## GOAL OF THE EXERCISE
Below are the records; copy each line in which "buffer" occurs.

## EXERCISE MATERIALS
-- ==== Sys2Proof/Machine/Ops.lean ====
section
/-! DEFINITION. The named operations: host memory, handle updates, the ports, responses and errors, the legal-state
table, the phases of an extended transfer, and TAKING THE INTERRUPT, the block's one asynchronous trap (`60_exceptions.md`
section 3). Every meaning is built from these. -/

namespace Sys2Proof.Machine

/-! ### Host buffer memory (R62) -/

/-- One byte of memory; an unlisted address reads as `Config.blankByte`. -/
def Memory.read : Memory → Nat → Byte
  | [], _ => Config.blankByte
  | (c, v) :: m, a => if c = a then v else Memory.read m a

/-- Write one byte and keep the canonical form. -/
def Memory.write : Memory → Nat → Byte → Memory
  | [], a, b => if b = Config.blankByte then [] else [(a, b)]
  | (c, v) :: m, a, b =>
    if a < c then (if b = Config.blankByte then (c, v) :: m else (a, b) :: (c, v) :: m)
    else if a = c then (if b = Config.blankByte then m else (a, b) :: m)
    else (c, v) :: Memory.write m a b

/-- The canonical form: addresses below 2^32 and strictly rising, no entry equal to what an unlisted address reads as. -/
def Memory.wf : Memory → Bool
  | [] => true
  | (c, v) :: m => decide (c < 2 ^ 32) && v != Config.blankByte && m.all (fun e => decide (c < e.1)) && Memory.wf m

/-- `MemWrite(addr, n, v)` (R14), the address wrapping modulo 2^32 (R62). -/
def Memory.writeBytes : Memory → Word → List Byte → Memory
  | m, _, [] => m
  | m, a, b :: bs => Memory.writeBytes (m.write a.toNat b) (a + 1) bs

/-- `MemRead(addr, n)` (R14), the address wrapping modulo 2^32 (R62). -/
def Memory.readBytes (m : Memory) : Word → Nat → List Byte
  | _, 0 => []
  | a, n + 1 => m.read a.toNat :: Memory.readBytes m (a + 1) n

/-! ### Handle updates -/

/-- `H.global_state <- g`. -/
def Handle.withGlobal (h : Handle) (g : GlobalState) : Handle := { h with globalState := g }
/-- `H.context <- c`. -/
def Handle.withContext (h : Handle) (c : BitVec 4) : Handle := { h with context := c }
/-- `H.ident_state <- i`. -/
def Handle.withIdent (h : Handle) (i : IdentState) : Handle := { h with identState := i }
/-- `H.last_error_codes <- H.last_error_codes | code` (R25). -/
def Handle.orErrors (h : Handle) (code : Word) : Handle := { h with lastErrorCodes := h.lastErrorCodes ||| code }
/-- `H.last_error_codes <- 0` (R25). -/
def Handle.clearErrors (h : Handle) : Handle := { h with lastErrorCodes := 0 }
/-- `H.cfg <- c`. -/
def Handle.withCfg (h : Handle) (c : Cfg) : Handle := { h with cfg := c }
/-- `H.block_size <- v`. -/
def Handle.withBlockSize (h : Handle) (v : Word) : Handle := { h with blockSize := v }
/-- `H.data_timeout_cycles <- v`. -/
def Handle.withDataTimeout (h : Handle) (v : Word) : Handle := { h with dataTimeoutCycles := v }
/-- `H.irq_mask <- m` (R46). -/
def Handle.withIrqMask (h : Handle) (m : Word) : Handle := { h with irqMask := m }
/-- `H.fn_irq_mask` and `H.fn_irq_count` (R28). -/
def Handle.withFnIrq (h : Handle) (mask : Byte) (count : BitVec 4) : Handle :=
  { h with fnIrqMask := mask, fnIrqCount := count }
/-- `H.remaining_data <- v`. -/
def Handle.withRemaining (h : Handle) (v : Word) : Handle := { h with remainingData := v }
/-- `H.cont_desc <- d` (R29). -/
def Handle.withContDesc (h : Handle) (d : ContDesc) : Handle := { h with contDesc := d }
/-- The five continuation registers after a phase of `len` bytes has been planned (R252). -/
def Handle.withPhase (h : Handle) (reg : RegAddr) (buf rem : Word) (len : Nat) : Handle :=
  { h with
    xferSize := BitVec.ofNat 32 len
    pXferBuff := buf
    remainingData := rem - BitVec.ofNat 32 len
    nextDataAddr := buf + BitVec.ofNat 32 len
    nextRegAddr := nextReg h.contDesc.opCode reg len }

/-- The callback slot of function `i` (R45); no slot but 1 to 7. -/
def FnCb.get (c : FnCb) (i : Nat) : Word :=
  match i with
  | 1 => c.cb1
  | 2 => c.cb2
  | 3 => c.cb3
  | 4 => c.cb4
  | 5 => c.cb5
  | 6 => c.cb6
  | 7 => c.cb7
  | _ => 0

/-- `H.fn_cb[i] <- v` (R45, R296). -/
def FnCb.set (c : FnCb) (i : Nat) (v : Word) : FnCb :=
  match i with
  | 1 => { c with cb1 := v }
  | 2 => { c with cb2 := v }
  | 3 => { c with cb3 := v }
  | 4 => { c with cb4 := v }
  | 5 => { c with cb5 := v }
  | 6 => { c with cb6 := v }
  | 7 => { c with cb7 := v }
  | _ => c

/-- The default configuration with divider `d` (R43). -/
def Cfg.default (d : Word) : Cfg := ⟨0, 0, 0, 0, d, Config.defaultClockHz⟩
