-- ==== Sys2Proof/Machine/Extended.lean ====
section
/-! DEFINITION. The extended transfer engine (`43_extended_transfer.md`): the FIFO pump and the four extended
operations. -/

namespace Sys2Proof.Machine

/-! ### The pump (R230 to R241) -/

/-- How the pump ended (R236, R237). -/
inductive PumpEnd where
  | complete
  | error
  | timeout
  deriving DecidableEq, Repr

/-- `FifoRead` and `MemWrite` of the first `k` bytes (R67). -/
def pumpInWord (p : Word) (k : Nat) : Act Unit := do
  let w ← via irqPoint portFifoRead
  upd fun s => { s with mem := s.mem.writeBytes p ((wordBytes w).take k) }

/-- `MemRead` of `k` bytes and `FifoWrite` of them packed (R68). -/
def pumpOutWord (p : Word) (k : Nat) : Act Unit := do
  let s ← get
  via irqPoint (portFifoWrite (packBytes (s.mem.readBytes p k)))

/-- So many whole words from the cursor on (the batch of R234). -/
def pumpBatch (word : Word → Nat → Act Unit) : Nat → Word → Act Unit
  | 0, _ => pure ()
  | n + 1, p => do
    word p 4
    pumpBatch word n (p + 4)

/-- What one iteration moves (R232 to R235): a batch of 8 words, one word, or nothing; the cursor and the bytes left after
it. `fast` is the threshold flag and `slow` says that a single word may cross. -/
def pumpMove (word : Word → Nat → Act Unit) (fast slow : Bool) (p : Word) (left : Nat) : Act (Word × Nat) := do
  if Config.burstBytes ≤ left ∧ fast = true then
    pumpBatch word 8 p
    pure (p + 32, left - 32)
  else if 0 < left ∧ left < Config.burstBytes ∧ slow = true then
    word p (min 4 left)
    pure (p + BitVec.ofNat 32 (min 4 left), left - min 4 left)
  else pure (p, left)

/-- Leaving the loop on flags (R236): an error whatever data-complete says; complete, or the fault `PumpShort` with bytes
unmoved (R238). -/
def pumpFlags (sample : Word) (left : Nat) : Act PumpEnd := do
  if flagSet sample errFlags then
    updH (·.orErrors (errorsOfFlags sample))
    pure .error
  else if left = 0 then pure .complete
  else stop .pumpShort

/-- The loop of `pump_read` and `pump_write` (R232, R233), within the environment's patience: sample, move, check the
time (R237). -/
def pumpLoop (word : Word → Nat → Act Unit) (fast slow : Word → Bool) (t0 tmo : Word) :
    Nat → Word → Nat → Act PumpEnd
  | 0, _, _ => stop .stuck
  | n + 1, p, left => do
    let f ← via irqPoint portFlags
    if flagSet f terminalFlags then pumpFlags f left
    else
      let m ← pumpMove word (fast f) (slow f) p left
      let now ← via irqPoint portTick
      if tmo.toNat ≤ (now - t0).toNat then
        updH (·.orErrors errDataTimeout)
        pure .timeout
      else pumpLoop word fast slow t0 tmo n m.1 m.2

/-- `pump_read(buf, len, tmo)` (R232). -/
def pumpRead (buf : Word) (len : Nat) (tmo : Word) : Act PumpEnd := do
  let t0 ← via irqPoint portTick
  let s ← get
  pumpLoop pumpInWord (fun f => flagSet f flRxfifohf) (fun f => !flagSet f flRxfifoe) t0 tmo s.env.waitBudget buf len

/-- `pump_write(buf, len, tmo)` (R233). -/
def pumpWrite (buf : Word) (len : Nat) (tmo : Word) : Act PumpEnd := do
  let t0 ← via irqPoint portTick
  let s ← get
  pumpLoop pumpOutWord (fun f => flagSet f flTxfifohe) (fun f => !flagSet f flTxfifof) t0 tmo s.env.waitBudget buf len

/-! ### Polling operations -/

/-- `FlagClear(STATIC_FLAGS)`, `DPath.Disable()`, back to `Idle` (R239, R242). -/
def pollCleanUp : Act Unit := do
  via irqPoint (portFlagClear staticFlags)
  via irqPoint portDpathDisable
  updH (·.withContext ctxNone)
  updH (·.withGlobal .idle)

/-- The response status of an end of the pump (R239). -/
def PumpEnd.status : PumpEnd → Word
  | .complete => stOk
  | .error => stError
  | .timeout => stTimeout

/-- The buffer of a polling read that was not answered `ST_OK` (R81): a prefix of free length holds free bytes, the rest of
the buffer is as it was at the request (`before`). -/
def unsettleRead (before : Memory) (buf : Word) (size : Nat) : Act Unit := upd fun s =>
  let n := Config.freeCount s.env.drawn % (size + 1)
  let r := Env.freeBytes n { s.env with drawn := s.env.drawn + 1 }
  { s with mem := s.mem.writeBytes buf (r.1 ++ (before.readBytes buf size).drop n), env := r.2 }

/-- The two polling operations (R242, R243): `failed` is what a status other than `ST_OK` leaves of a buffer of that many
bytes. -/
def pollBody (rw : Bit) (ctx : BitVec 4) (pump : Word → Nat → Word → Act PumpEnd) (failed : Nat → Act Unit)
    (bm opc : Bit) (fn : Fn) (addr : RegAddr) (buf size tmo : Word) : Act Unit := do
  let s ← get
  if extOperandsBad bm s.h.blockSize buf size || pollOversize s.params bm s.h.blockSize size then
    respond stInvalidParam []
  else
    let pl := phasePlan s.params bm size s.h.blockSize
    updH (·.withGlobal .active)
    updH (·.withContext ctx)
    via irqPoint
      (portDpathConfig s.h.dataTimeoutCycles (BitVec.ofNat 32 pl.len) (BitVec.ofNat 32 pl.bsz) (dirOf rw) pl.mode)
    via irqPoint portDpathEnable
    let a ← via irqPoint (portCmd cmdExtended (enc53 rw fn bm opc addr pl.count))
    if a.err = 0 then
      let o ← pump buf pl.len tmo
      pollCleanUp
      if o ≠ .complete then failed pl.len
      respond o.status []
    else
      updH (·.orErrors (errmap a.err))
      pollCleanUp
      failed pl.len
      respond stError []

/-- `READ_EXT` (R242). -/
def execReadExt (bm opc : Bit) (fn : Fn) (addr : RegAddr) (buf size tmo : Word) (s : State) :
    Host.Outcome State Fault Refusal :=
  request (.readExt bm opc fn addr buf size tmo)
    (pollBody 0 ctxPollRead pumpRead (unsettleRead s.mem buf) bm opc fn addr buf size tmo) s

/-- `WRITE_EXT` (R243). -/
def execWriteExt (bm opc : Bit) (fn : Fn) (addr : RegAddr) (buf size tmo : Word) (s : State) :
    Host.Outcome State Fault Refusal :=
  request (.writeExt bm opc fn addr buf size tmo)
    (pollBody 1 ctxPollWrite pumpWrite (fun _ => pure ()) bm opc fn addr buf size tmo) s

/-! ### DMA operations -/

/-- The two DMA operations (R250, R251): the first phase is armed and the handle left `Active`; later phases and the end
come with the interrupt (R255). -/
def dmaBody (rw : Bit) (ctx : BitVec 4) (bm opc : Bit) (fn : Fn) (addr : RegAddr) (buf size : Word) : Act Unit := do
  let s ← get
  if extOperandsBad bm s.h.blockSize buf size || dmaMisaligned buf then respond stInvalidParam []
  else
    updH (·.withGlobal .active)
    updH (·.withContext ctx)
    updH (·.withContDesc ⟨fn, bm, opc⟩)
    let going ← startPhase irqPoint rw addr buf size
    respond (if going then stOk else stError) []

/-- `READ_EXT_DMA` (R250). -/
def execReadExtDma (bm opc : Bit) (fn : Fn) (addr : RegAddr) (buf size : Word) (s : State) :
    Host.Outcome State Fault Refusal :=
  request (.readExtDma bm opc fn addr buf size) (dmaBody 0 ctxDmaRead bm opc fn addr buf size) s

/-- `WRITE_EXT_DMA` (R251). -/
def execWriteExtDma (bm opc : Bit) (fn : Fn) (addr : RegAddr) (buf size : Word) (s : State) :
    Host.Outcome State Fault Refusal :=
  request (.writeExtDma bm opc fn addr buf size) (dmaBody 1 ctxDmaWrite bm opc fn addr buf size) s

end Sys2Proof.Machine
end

## ANSWER AREA
/-! ### Host buffer memory (R62) -/
/-- The buffer of a polling read that was not answered `ST_OK` (R81): a prefix of free length holds free bytes, the rest of
the buffer is as it was at the request (`before`). -/
/-- The two polling operations (R242, R243): `failed` is what a status other than `ST_OK` leaves of a buffer of that many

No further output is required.